“You need to understand . . . ”
“I understand everything, thanks. You fed, and she died because of it. That’s evil.”
He didn’t move. He frowned and averted his gaze, and I thought that maybe I had touched his conscience. But to my surprise, he spoke with regret and changed the subject. “Once I had a child,” he began softly, but his own history didn’t interest me.
“No. I don’t care. No matter what you’ve lost, you have no right to decide whether another person lives or dies.”
He met my gaze steadily and parted his lips, letting me see the sharp points of his fangs. “I have every right.”
“No.

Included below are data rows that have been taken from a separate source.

-- ==== Sys2Proof/Laws/WfEngines.lean ====
section
/-! SUPPORT. Canonical memory is kept by the engines, recovery, reset and the mailbox: one lemma per operation. -/

namespace Sys2Proof.Machine

/-! Engines -/

theorem State.setEng_wf {s : State} (hs : s.wf) (n : Nat) (e : Eng) (r : Option RunCmd) :
    (State.setEng s n e r).wf := by
  unfold State.setEng
  with_reducible repeat' first | assumption | apply State.modCore_wf

theorem State.ecPush_wf {s : State} (hs : s.wf) (c : EngCmd) :
    (State.ecPush s c).wf := by
  unfold State.ecPush
  with_reducible repeat' first
    | assumption | apply State.modMe_wf | apply State.modCore_wf | apply wf_ite | intro _ | apply wf_putBytes | refine State.wf.mem ?_
    | refine State.wf.host ?_ | apply wf_mk

theorem State.ecGo_wf {s : State} (hs : s.wf) (i : Instr) (op : Nat) (a : EArgs) :
    wfOut (State.ecGo s i op a) := by
  unfold State.ecGo
  with_reducible repeat' first | assumption | apply issue_wf | apply State.ecPush_wf | apply wf_ite | apply wfOut.next | split

theorem execCopy_wf (a : EArgs) {s : State} (hs : s.wf) :
    wfOut (execCopy a s) := by
  unfold execCopy
  with_reducible repeat' first | assumption | apply State.ecGo_wf

theorem execOffl_wf (a : EArgs) {s : State} (hs : s.wf) :
    wfOut (execOffl a s) := by
  unfold execOffl
  with_reducible repeat' first | assumption | apply State.ecGo_wf

theorem execOnld_wf (a : EArgs) {s : State} (hs : s.wf) :
    wfOut (execOnld a s) := by
  unfold execOnld
  with_reducible repeat' first | assumption | apply State.ecGo_wf

theorem execPub_wf (a : EArgs) {s : State} (hs : s.wf) :
    wfOut (execPub a s) := by
  unfold execPub
  with_reducible repeat' first | assumption | apply State.ecGo_wf

theorem execPost_wf (a : EArgs) {s : State} (hs : s.wf) :
    wfOut (execPost a s) := by
  unfold execPost
  with_reducible repeat' first | assumption | apply State.ecGo_wf

theorem execXchg_wf (a : EArgs) {s : State} (hs : s.wf) :
    wfOut (execXchg a s) := by
  unfold execXchg
  with_reducible repeat' first | assumption | apply State.ecGo_wf

theorem execEsend_wf (a : EArgs) {s : State} (hs : s.wf) :
    wfOut (execEsend a s) := by
  unfold execEsend
  with_reducible repeat' first | assumption | apply State.ecGo_wf

theorem execDictld_wf (a : EArgs) {s : State} (hs : s.wf) :
    wfOut (execDictld a s) := by
  unfold execDictld
  with_reducible repeat' first | assumption | apply State.ecGo_wf

theorem execUnpick_wf (a : EArgs) {s : State} (hs : s.wf) :
    wfOut (execUnpick a s) := by
  unfold execUnpick
  with_reducible repeat' first | assumption | apply State.ecGo_wf

theorem execCkpt_wf (a : EArgs) {s : State} (hs : s.wf) :
    wfOut (execCkpt a s) := by
  unfold execCkpt
  with_reducible repeat' first | assumption | apply State.ecGo_wf

theorem execDrain_wf (a : EArgs) {s : State} (hs : s.wf) :
    wfOut (execDrain a s) := by
  unfold execDrain
  with_reducible repeat' first | assumption | apply State.ecGo_wf

theorem execTreeMake_wf (a : EArgs) {s : State} (hs : s.wf) :
    wfOut (execTreeMake a s) := by
  unfold execTreeMake
  with_reducible repeat' first | assumption | apply State.ecGo_wf

theorem execTreeFree_wf (a : EArgs) {s : State} (hs : s.wf) :
    wfOut (execTreeFree a s) := by
  unfold execTreeFree
  with_reducible repeat' first | assumption | apply State.ecGo_wf

theorem execTreeFreeze_wf (a : EArgs) {s : State} (hs : s.wf) :
    wfOut (execTreeFreeze a s) := by
  unfold execTreeFreeze
  with_reducible repeat' first | assumption | apply State.ecGo_wf

theorem execTreeSave_wf (a : EArgs) {s : State} (hs : s.wf) :
    wfOut (execTreeSave a s) := by
  unfold execTreeSave
  with_reducible repeat' first | assumption | apply State.ecGo_wf

theorem execTreeLoad_wf (a : EArgs) {s : State} (hs : s.wf) :
    wfOut (execTreeLoad a s) := by
  unfold execTreeLoad
  with_reducible repeat' first | assumption | apply State.ecGo_wf

theorem execTreeEdit_wf (a : EArgs) {s : State} (hs : s.wf) :
    wfOut (execTreeEdit a s) := by
  unfold execTreeEdit
  with_reducible repeat' first | assumption | apply State.ecGo_wf

theorem execTreeThaw_wf (a : EArgs) {s : State} (hs : s.wf) :
    wfOut (execTreeThaw a s) := by
  unfold execTreeThaw
  with_reducible repeat' first | assumption | apply State.ecGo_wf

theorem execTreeQuery_wf (a : EArgs) {s : State} (hs : s.wf) :
    wfOut (execTreeQuery a s) := by
  unfold execTreeQuery
  with_reducible repeat' first | assumption | apply State.ecGo_wf

theorem execWplan_wf (a : EArgs) {s : State} (hs : s.wf) :
    wfOut (execWplan a s) := by
  unfold execWplan
  with_reducible repeat' first | assumption | apply State.ecGo_wf
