/-! Dispatch -/

theorem exec_wf (i : Instr) {s : State} (hs : s.wf) : wfOut (exec i s) :=
  match i with
  | .newImageAccept img => execNewImageAccept_wf img hs
  | .arrayTest fails => execArrayTest_wf fails hs
  | .coreSelfTest failed => execCoreSelfTest_wf failed hs
  | .memoryTest r => execMemoryTest_wf r hs
  | .linkBringup r => execLinkBringup_wf r hs
  | .powerMeasurement watts => execPowerMeasurement_wf watts hs
  | .mapEvent r => execMapEvent_wf r hs
  | .flitArbitration l => execFlitArbitration_wf l hs
  | .write rx f => execWrite_wf rx f hs
  | .read rx f => execRead_wf rx f hs
  | .atomic rx f => execAtomic_wf rx f hs
  | .resp rx f => execResp_wf rx f hs
  | .mapnote rx f => execMapnote_wf rx f hs
  | .credit rx f => execCredit_wf rx f hs
  | .nak rx f => execNak_wf rx f hs
  | .drainAnswer rx f => execDrainAnswer_wf rx f hs
  | .drainMarker rx f => execDrainMarker_wf rx f hs
  | .slotLock slot allow => execSlotLock_wf slot allow hs
  | .treeup seam f => execTreeup_wf seam f hs
  | .refill seam f => execRefill_wf seam f hs
  | .refillAnswer seam handle ans => execRefillAnswer_wf seam handle ans hs
  | .slotInstall seam handle => execSlotInstall_wf seam handle hs
  | .treeCredit child f => execTreeCredit_wf child f hs
  | .seamTimeout seam handle => execSeamTimeout_wf seam handle hs
  | .lateMark seam f => execLateMark_wf seam f hs
  | .treedown seam f => execTreedown_wf seam f hs
  | .deliveryStatus handle member seg torn part => execDeliveryStatus_wf handle member seg torn part hs
  | .postCompletionNotice handle member seg status => execPostCompletionNotice_wf handle member seg status hs
  | .expert die f => execExpert_wf die f hs
  | .commitAcknowledgement die entry rep bytes ack => execCommitAcknowledgement_wf die entry rep bytes ack hs
  | .engineAccept core e => execEngineAccept_wf core e hs
  | .engineCommandComplete core e => execEngineCommandComplete_wf core e hs
  | .mapsetRetestDone cmd fault failed cap => execMapsetRetestDone_wf cmd fault failed cap hs
  | .syncStore addr val => execSyncStore_wf addr val hs
  | .syncDec addr => execSyncDec_wf addr hs
  | .syncAtomic addr op x cv wide => execSyncAtomic_wf addr op x cv wide hs
  | .rendezvousArrival addr epoch rank parties ctx => execRendezvousArrival_wf addr epoch rank parties ctx hs
  | .hostMemoryAccess addr store data => execHostMemoryAccess_wf addr store data hs
  | .migrate core q1 => execMigrate_wf core q1 hs
  | .dbgcfgModeWrite core mode => execDbgcfgModeWrite_wf core mode hs
  | .einjcWrite v => execEinjcWrite_wf v hs
  | .accownWrite core v => execAccownWrite_wf core v hs
  | .katcfgWrite core v => execKatcfgWrite_wf core v hs
  | .ttabWrite n v => execTtabWrite_wf n v hs
  | .rngselWrite ctx v => execRngselWrite_wf ctx v hs
  | .registerWrite ctx num v => execRegisterWrite_wf ctx num v hs
  | .emptyBundle seg wf => execEmptyBundle_wf seg wf hs
  | .br off => execBr_wf off hs
  | .brz r off => execBrz_wf r off hs
  | .brnz r off => execBrnz_wf r off hs
  | .brg g inv off => execBrg_wf g inv off hs
  | .jmp r => execJmp_wf r hs
  | .call off => execCall_wf off hs
  | .loop base body off => execLoop_wf base body off hs
  | .loopbrk g inv => execLoopbrk_wf g inv hs
  | .twait r off => execTwait_wf r off hs
  | .tsig r => execTsig_wf r hs
  | .tspawn r off => execTspawn_wf r off hs
  | .rdv sa se => execRdv_wf sa se hs
  | .fset m => execFset_wf m hs
  | .fclr m => execFclr_wf m hs
  | .fence scope kind => execFence_wf scope kind hs
  | .trap cause code => execTrap_wf cause code hs
  | .csrr r csr => execCsrr_wf r csr hs
  | .csrw r csr => execCsrw_wf r csr hs
  | .bkpt imm => execBkpt_wf imm hs
  | .rot n => execRot_wf n hs
  | .snop p gd => execSnop_wf p gd hs
  | .add a => execAdd_wf a hs
  | .sub a => execSub_wf a hs
  | .addi a => execAddi_wf a hs
  | .li a => execLi_wf a hs
  | .lui a => execLui_wf a hs
  | .mul a => execMul_wf a hs
  | .mulh a => execMulh_wf a hs
  | .mulhu a => execMulhu_wf a hs
  | .div a => execDiv_wf a hs
  | .divu a => execDivu_wf a hs
  | .rem a => execRem_wf a hs
  | .remu a => execRemu_wf a hs
  | .and a => execAnd_wf a hs
  | .or a => execOr_wf a hs
  | .xor a => execXor_wf a hs
  | .andi a => execAndi_wf a hs
  | .ori a => execOri_wf a hs
  | .xori a => execXori_wf a hs
  | .shl a => execShl_wf a hs
  | .shr a => execShr_wf a hs
  | .sra a => execSra_wf a hs
  | .shli a => execShli_wf a hs
  | .shri a => execShri_wf a hs
  | .srai a => execSrai_wf a hs
  | .min a => execMin_wf a hs
  | .max a => execMax_wf a hs
  | .minu a => execMinu_wf a hs
  | .maxu a => execMaxu_wf a hs
  | .sel a => execSel_wf a hs
  | .cmpeq a => execCmpeq_wf a hs
  | .cmplt a => execCmplt_wf a hs
  | .cmpltu a => execCmpltu_wf a hs
  | .cmpeqi a => execCmpeqi_wf a hs
  | .cmplti a => execCmplti_wf a hs
  | .clz a => execClz_wf a hs
  | .popc a => execPopc_wf a hs
  | .bfx a => execBfx_wf a hs
  | .bfi a => execBfi_wf a hs
  | .ixr a => execIxr_wf a hs
  | .elen a => execElen_wf a hs
  | .elenPiece a => execElenPiece_wf a hs
  | .vnop p gd => execVnop_wf p gd hs
  | .vadd a => execVadd_wf a hs
  | .vsub a => execVsub_wf a hs
  | .vmul a => execVmul_wf a hs
  | .vfma a => execVfma_wf a hs
  | .vfms a => execVfms_wf a hs
  | .vfnma a => execVfnma_wf a hs
  | .vmin a => execVmin_wf a hs
  | .vmax a => execVmax_wf a hs
  | .vabs a => execVabs_wf a hs
  | .vneg a => execVneg_wf a hs
  | .vcmp a => execVcmp_wf a hs
  | .vsel a => execVsel_wf a hs
  | .vcvt a => execVcvt_wf a hs
  | .vrnd a => execVrnd_wf a hs
  | .vscalb a => execVscalb_wf a hs
  | .vexp2 a => execVexp2_wf a hs
  | .vlog2 a => execVlog2_wf a hs
  | .vrcp a => execVrcp_wf a hs
  | .vrsqrt a => execVrsqrt_wf a hs
  | .vsqrt a => execVsqrt_wf a hs
  | .vtanh a => execVtanh_wf a hs
  | .vsigm a => execVsigm_wf a hs
  | .vexp a => execVexp_wf a hs
  | .viadd a => execViadd_wf a hs
  | .visub a => execVisub_wf a hs
  | .viadds a => execViadds_wf a hs
  | .vimul a => execVimul_wf a hs
  | .vimad a => execVimad_wf a hs
  | .vand a => execVand_wf a hs
  | .vor a => execVor_wf a hs
  | .vxor a => execVxor_wf a hs
  | .vshl a => execVshl_wf a hs
  | .vshr a => execVshr_wf a hs
  | .vsra a => execVsra_wf a hs
  | .vimin a => execVimin_wf a hs
  | .vimax a => execVimax_wf a hs
  | .vicmp a => execVicmp_wf a hs
  | .vmov a => execVmov_wf a hs
  | .vbcast a => execVbcast_wf a hs
  | .vbcastI a => execVbcastI_wf a hs
  | .vext a => execVext_wf a hs
  | .vins a => execVins_wf a hs
  | .vperm a => execVperm_wf a hs
  | .vpermX a => execVpermX_wf a hs
  | .vrot a => execVrot_wf a hs
  | .vrotV a => execVrotV_wf a hs
  | .vrmrg a => execVrmrg_wf a hs
  | .vrmrgV a => execVrmrgV_wf a hs
  | .vpack a => execVpack_wf a hs
  | .vunpk a => execVunpk_wf a hs
  | .vzip a => execVzip_wf a hs
  | .vunzip a => execVunzip_wf a hs
  | .vlane a => execVlane_wf a hs
  | .vlaneMul a => execVlaneMul_wf a hs
  | .vxs a => execVxs_wf a hs
  | .vrsum a => execVrsum_wf a hs
  | .vrmax a => execVrmax_wf a hs
  | .vrmin a => execVrmin_wf a hs
  | .vramax a => execVramax_wf a hs
  | .vrisum a => execVrisum_wf a hs
  | .gand a => execGand_wf a hs
  | .gor a => execGor_wf a hs
  | .gxor a => execGxor_wf a hs
  | .gandn a => execGandn_wf a hs
  | .gcnt a => execGcnt_wf a hs
  | .gset a => execGset_wf a hs
  | .gsetN a => execGsetN_wf a hs
  | .vrng a => execVrng_wf a hs
  | .vrngf a => execVrngf_wf a hs
  | .nop slot => execNop_wf slot hs
  | .ldr a => execLdr_wf a hs
  | .ldrs a => execLdrs_wf a hs
  | .str a => execStr_wf a hs
  | .strs a => execStrs_wf a hs
  | .stash a => execStash_wf a hs
  | .stmc a => execStmc_wf a hs
  | .pld a => execPld_wf a hs
  | .pst a => execPst_wf a hs
  | .pstash a => execPstash_wf a hs
  | .gld a => execGld_wf a hs
  | .gst a => execGst_wf a hs
  | .glds a => execGlds_wf a hs
  | .gsts a => execGsts_wf a hs
  | .qld a => execQld_wf a hs
  | .qscat a => execQscat_wf a hs
  | .atom a => execAtom_wf a hs
  | .atomr a => execAtomr_wf a hs
  | .scld a => execScld_wf a hs
  | .scst a => execScst_wf a hs
  | .scmov a => execScmov_wf a hs
  | .scmovToVector a => execScmovToVector_wf a hs
  | .qmax a => execQmax_wf a hs
  | .qcvt a => execQcvt_wf a hs
  | .qcvtDec a => execQcvtDec_wf a hs
  | .qstep a => execQstep_wf a hs
  | .tmul a => execTmul_wf a hs
  | .tmuls a => execTmuls_wf a hs
  | .tzero a => execTzero_wf a hs
  | .tlda a => execTlda_wf a hs
  | .tsta a => execTsta_wf a hs
  | .ta2v a => execTa2v_wf a hs
  | .tv2a a => execTv2a_wf a hs
  | .tadd a => execTadd_wf a hs
  | .tscale a => execTscale_wf a hs
  | .tbias a => execTbias_wf a hs
  | .tact a => execTact_wf a hs
  | .tred a => execTred_wf a hs
  | .ttrans a => execTtrans_wf a hs
  | .tnorm a => execTnorm_wf a hs
  | .tcopy a => execTcopy_wf a hs
  | .kat pattern seed crc => execKat_wf pattern seed crc hs
  | .copy a => execCopy_wf a hs
  | .offl a => execOffl_wf a hs
  | .onld a => execOnld_wf a hs
  | .pub a => execPub_wf a hs
  | .post a => execPost_wf a hs
  | .xchg a => execXchg_wf a hs
  | .esend a => execEsend_wf a hs
  | .dictld a => execDictld_wf a hs
  | .unpick a => execUnpick_wf a hs
  | .ckpt a => execCkpt_wf a hs
  | .drain a => execDrain_wf a hs
  | .treeMake a => execTreeMake_wf a hs
  | .treeFree a => execTreeFree_wf a hs
  | .treeFreeze a => execTreeFreeze_wf a hs
  | .treeSave a => execTreeSave_wf a hs
  | .treeLoad a => execTreeLoad_wf a hs
  | .treeEdit a => execTreeEdit_wf a hs
  | .treeThaw a => execTreeThaw_wf a hs
  | .treeQuery a => execTreeQuery_wf a hs
  | .wplan a => execWplan_wf a hs
  | .etab a => execEtab_wf a hs
  | .coldReset => execColdReset_wf hs
  | .warmReset => execWarmReset_wf hs
  | .imageCheck => execImageCheck_wf hs
  | .thermalLimit => execThermalLimit_wf hs
  | .graceTimerExpiry => execGraceTimerExpiry_wf hs
  | .ident => execIdent_wf hs
  | .attest => execAttest_wf hs
  | .keywrap => execKeywrap_wf hs
  | .keyretire => execKeyretire_wf hs
  | .creditBatchTimer => execCreditBatchTimer_wf hs
  | .wplanDrainDone => execWplanDrainDone_wf hs
  | .retuneLatchTimeout => execRetuneLatchTimeout_wf hs
  | .darkIntervalEnd => execDarkIntervalEnd_wf hs
  | .relockTimeout => execRelockTimeout_wf hs
  | .ringReserve => execRingReserve_wf hs
  | .ringCommit => execRingCommit_wf hs
  | .chunkBoundary => execChunkBoundary_wf hs
  | .liveBoundRead => execLiveBoundRead_wf hs
  | .tailWordRead => execTailWordRead_wf hs
  | .commandAccept => execCommandAccept_wf hs
  | .queueEnable => execQueueEnable_wf hs
  | .queueDisable => execQueueDisable_wf hs
  | .dispatchDecision => execDispatchDecision_wf hs
  | .completionRecord => execCompletionRecord_wf hs
  | .journalReplay => execJournalReplay_wf hs
  | .nopCommand => execNopCommand_wf hs
  | .launch => execLaunch_wf hs
  | .copyh => execCopyh_wf hs
  | .ctxsave => execCtxsave_wf hs
  | .ctxload => execCtxload_wf hs
  | .variant => execVariant_wf hs
  | .mapsetRemove => execMapsetRemove_wf hs
  | .mapsetReturn => execMapsetReturn_wf hs
  | .signal => execSignal_wf hs
  | .waitv => execWaitv_wf hs
  | .waitvPoll => execWaitvPoll_wf hs
  | .fenceCommand => execFenceCommand_wf hs
  | .translationComplete => execTranslationComplete_wf hs
  | .taskDispatch => execTaskDispatch_wf hs
  | .forcedSave => execForcedSave_wf hs
  | .contextSave => execContextSave_wf hs
  | .pendingLoadIntoImage => execPendingLoadIntoImage_wf hs
  | .taskEndDrainComplete => execTaskEndDrainComplete_wf hs
  | .watchdogPreempt => execWatchdogPreempt_wf hs
  | .watchdogKill => execWatchdogKill_wf hs
  | .watchdogFence => execWatchdogFence_wf hs
  | .inval => execInval_wf hs
  | .revoke => execRevoke_wf hs
  | .remap => execRemap_wf hs
  | .retry => execRetry_wf hs
  | .failpark => execFailpark_wf hs
  | .rendezvousAnswer => execRendezvousAnswer_wf hs
  | .rdvtimeout => execRdvtimeout_wf hs
  | .codeFetch => execCodeFetch_wf hs
  | .resultLanding => execResultLanding_wf hs
  | .loadDataArrival => execLoadDataArrival_wf hs
  | .queuedAccessPerform => execQueuedAccessPerform_wf hs
  | .correctedWriteback => execCorrectedWriteback_wf hs
  | .reportTrap => execReportTrap_wf hs
  | .segmentEntry => execSegmentEntry_wf hs
  | .segmentRollback => execSegmentRollback_wf hs
  | .matrixCommandStart => execMatrixCommandStart_wf hs
  | .matrixCommandComplete => execMatrixCommandComplete_wf hs
  | .migratedResultReturn => execMigratedResultReturn_wf hs
  | .guardRelease => execGuardRelease_wf hs
  | .unpickEntry => execUnpickEntry_wf hs
  | .parityFillComplete => execParityFillComplete_wf hs
  | .sealComplete => execSealComplete_wf hs
  | .seal => execSeal_wf hs
  | .lost => execLost_wf hs
  | .recctlGo => execRecctlGo_wf hs
  | .load => execLoad_wf hs
  | .bind => execBind_wf hs
  | .unbind => execUnbind_wf hs
  | .halt => execHalt_wf hs
  | .resume => execResume_wf hs
  | .step => execStep_wf hs
  | .go => execGo_wf hs
  | .streamEntryArrival => execStreamEntryArrival_wf hs
  | .cnop => execCnop_wf hs
  | .ret => execRet_wf hs
  | .tend => execTend_wf hs
  | .trig => execTrig_wf hs
  | .yield => execYield_wf hs
  | .mark => execMark_wf hs
  | .rft => execRft_wf hs
  | .rmack => execRmack_wf hs
  | .dswap => execDswap_wf hs
  | .baste => execBaste_wf hs
  | .knot => execKnot_wf hs
  | .flitAcknowledgement => execFlitAcknowledgement_wf hs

No. Vampires don’t exist,” I said. I jammed my key into the lock of the door on the driver’s side. He still didn’t move.
“Then who killed the woman?” he asked mildly. “You?”
“No! I was the one who would have saved her. You stole that victory away.”
“Victory?”
I heard my own fears in that single word. “Sure, it was back, but it hadn’t won yet. I had a treatment plan prepared. We would have gone after it, hard.” I held his gaze, knowing my own was filled with accusation and anger. “I would have won. I would have saved her. But you stole her first.” I took a deep breath and glared at him. He watched me steadily, those full lips curving in that damned amusement. “You cheated me and you cheated Mrs Curtis.”
“Are you sure?”
“Yes!”
But I wasn’t and he knew it. You can never be sure. Remission might be permanent or might not be. I’d been sure that Mrs Curtis’ previous round of treatment would finish the cancer, but the blood tests don’t lie.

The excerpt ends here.